Exercise objective:
Both the line below containing "List Nat) (back" and the line containing "exact State.regroup_inv (State.regroup_inv", along with every line between them, should be repeated exactly; no other line belongs in the answer.

--- Records supplied Enclosed Below ---

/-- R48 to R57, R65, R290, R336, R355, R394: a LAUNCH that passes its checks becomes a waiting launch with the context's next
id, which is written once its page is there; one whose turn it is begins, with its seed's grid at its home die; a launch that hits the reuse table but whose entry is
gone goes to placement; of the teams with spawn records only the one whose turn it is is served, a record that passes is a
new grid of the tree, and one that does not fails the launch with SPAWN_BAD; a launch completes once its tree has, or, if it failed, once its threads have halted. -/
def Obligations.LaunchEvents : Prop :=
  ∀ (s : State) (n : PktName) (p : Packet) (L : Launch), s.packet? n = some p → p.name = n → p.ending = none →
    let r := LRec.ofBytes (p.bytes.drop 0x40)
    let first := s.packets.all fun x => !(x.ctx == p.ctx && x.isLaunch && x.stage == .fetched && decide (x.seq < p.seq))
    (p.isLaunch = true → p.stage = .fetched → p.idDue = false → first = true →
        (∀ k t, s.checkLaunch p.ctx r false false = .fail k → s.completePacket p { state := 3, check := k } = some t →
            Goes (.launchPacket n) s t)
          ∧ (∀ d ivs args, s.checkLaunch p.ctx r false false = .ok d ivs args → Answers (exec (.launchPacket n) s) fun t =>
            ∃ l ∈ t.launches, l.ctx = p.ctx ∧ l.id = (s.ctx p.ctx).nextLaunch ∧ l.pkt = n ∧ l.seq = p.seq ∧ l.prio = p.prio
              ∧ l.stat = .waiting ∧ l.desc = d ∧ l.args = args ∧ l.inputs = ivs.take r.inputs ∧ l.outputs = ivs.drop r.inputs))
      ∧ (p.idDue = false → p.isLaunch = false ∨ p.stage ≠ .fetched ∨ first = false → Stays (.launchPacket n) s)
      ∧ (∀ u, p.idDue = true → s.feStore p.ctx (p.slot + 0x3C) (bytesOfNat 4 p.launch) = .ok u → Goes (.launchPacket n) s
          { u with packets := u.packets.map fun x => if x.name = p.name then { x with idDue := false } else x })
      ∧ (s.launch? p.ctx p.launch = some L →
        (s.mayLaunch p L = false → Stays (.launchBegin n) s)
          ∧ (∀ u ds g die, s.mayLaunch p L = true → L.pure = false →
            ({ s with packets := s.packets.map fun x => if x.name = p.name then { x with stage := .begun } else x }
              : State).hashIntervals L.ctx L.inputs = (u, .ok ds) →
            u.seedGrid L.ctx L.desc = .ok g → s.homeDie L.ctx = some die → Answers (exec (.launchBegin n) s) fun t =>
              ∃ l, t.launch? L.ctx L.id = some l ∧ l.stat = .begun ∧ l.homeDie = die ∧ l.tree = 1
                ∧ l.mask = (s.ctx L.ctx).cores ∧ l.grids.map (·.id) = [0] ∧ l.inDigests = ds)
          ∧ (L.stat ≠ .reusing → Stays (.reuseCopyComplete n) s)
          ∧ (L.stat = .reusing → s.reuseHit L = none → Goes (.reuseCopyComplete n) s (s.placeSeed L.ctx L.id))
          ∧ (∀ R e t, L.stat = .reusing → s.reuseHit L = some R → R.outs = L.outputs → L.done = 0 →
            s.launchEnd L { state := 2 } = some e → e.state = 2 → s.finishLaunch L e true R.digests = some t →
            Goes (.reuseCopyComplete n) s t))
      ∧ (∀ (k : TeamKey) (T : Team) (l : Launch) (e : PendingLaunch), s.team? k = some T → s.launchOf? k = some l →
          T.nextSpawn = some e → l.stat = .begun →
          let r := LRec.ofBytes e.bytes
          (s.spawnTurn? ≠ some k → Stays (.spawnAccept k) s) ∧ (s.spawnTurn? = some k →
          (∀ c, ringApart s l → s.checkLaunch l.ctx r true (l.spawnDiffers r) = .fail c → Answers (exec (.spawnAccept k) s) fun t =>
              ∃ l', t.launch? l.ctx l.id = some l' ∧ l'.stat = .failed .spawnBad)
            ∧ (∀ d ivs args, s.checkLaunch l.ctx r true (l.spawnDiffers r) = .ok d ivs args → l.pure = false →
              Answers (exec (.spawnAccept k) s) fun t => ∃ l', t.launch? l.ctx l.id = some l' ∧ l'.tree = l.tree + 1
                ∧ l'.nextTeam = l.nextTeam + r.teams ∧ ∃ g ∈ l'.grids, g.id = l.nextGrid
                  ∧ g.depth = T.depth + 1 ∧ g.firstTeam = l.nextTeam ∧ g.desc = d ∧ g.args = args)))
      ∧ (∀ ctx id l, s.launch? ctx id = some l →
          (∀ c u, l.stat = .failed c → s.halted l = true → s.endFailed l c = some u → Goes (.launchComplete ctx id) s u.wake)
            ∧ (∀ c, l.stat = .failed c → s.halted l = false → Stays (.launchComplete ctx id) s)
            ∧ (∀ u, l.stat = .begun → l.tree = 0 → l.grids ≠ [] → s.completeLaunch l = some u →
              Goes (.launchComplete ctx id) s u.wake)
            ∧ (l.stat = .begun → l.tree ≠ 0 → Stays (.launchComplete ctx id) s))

--- End of Enclosed Records supplied ---
--- Records supplied Enclosed Below ---

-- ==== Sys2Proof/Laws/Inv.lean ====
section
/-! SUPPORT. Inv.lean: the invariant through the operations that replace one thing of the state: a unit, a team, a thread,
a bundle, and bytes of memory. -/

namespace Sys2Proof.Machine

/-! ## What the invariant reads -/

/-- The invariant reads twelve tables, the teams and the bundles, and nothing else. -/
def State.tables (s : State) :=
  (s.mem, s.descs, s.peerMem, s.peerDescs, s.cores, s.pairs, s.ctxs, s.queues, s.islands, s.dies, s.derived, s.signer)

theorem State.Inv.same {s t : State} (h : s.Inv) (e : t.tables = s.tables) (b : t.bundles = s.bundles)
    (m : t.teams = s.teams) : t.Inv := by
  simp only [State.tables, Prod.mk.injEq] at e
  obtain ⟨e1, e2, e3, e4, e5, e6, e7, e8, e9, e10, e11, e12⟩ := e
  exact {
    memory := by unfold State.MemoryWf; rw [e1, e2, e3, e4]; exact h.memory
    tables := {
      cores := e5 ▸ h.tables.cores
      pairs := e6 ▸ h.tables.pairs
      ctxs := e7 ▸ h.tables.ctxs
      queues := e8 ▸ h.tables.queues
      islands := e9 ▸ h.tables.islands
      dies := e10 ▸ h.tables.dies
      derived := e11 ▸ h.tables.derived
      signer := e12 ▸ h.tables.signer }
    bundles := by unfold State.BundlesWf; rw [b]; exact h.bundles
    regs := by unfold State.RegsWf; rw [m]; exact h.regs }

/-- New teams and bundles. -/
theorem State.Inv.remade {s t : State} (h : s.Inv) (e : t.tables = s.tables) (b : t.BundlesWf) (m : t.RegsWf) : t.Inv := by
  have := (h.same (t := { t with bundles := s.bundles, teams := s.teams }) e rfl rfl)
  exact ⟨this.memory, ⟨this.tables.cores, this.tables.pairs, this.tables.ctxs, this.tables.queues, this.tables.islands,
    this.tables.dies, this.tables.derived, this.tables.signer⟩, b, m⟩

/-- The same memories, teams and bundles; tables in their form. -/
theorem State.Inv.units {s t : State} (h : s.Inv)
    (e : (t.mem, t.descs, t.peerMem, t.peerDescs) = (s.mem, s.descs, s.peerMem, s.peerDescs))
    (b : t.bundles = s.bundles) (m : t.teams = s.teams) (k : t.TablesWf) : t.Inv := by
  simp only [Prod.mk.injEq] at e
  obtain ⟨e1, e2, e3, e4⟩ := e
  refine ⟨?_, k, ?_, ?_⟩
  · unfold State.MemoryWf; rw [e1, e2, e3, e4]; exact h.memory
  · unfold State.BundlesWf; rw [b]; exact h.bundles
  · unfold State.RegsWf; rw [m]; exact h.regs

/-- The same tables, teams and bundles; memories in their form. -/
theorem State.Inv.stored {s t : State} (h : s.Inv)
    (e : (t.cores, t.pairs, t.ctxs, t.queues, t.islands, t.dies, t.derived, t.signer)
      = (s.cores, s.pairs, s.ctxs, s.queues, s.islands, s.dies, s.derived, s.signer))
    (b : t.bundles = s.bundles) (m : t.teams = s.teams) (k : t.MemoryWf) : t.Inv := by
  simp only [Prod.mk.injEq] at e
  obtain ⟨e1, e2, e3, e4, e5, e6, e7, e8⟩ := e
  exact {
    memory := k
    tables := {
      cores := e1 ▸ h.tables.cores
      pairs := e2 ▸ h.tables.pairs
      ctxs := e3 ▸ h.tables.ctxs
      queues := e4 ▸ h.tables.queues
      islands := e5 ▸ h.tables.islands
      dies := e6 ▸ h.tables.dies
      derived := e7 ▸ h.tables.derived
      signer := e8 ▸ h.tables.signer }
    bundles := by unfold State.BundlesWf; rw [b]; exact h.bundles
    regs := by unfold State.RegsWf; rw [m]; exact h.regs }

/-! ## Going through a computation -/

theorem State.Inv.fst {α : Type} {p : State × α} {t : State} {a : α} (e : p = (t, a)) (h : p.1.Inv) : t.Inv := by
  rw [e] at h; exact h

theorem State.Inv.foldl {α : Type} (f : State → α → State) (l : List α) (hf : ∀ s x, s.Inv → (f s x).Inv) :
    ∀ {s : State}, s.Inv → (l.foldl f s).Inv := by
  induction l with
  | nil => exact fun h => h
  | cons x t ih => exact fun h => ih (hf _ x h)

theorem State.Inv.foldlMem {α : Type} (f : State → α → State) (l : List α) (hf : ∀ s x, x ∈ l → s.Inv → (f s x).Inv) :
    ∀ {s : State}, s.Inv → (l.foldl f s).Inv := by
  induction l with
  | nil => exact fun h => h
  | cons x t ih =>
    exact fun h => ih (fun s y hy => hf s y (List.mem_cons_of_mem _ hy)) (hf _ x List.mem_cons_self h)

--- End of Enclosed Records supplied ---
--- Records supplied Enclosed Below ---

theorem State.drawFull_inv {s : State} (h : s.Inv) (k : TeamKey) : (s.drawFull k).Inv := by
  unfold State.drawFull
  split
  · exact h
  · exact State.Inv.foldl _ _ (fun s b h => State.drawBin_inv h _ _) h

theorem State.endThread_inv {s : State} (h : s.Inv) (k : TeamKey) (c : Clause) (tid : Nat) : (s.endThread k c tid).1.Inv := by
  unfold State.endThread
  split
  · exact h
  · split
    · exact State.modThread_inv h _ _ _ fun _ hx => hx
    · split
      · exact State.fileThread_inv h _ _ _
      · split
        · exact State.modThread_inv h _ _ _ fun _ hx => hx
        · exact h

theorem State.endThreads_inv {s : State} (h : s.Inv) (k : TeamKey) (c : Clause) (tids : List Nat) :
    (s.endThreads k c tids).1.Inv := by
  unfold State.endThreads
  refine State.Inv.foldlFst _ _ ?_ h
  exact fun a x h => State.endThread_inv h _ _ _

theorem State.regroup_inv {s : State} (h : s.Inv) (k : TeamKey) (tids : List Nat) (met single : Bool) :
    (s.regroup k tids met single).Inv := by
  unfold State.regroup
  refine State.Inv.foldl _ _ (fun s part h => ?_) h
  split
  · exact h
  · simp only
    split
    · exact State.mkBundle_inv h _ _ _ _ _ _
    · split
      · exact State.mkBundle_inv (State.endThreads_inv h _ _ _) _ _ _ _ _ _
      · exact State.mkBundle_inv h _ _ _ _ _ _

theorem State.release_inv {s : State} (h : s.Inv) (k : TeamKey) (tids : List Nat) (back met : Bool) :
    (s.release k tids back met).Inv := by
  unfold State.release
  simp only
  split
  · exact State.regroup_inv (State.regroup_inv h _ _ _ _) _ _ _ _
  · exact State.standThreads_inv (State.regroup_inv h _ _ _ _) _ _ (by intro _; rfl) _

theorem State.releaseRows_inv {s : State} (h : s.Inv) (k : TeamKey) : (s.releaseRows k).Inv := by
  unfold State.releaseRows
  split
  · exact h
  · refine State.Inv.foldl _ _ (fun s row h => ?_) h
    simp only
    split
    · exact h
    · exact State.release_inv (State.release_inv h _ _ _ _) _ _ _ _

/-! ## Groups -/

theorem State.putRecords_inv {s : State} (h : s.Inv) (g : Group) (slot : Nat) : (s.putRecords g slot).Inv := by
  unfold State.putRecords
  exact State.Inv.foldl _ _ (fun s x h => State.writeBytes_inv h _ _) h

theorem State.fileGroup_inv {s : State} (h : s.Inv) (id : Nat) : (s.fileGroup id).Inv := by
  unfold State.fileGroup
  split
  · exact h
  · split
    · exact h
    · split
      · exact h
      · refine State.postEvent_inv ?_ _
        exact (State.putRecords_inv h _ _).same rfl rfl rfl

--- End of Enclosed Records supplied ---

Answer area:
theorem State.release_inv {s : State} (h : s.Inv) (k : TeamKey) (tids : List Nat) (back met : Bool) :
    (s.release k tids back met).Inv := by
  unfold State.release
  simp only
  split
  · exact State.regroup_inv (State.regroup_inv h _ _ _ _) _ _ _ _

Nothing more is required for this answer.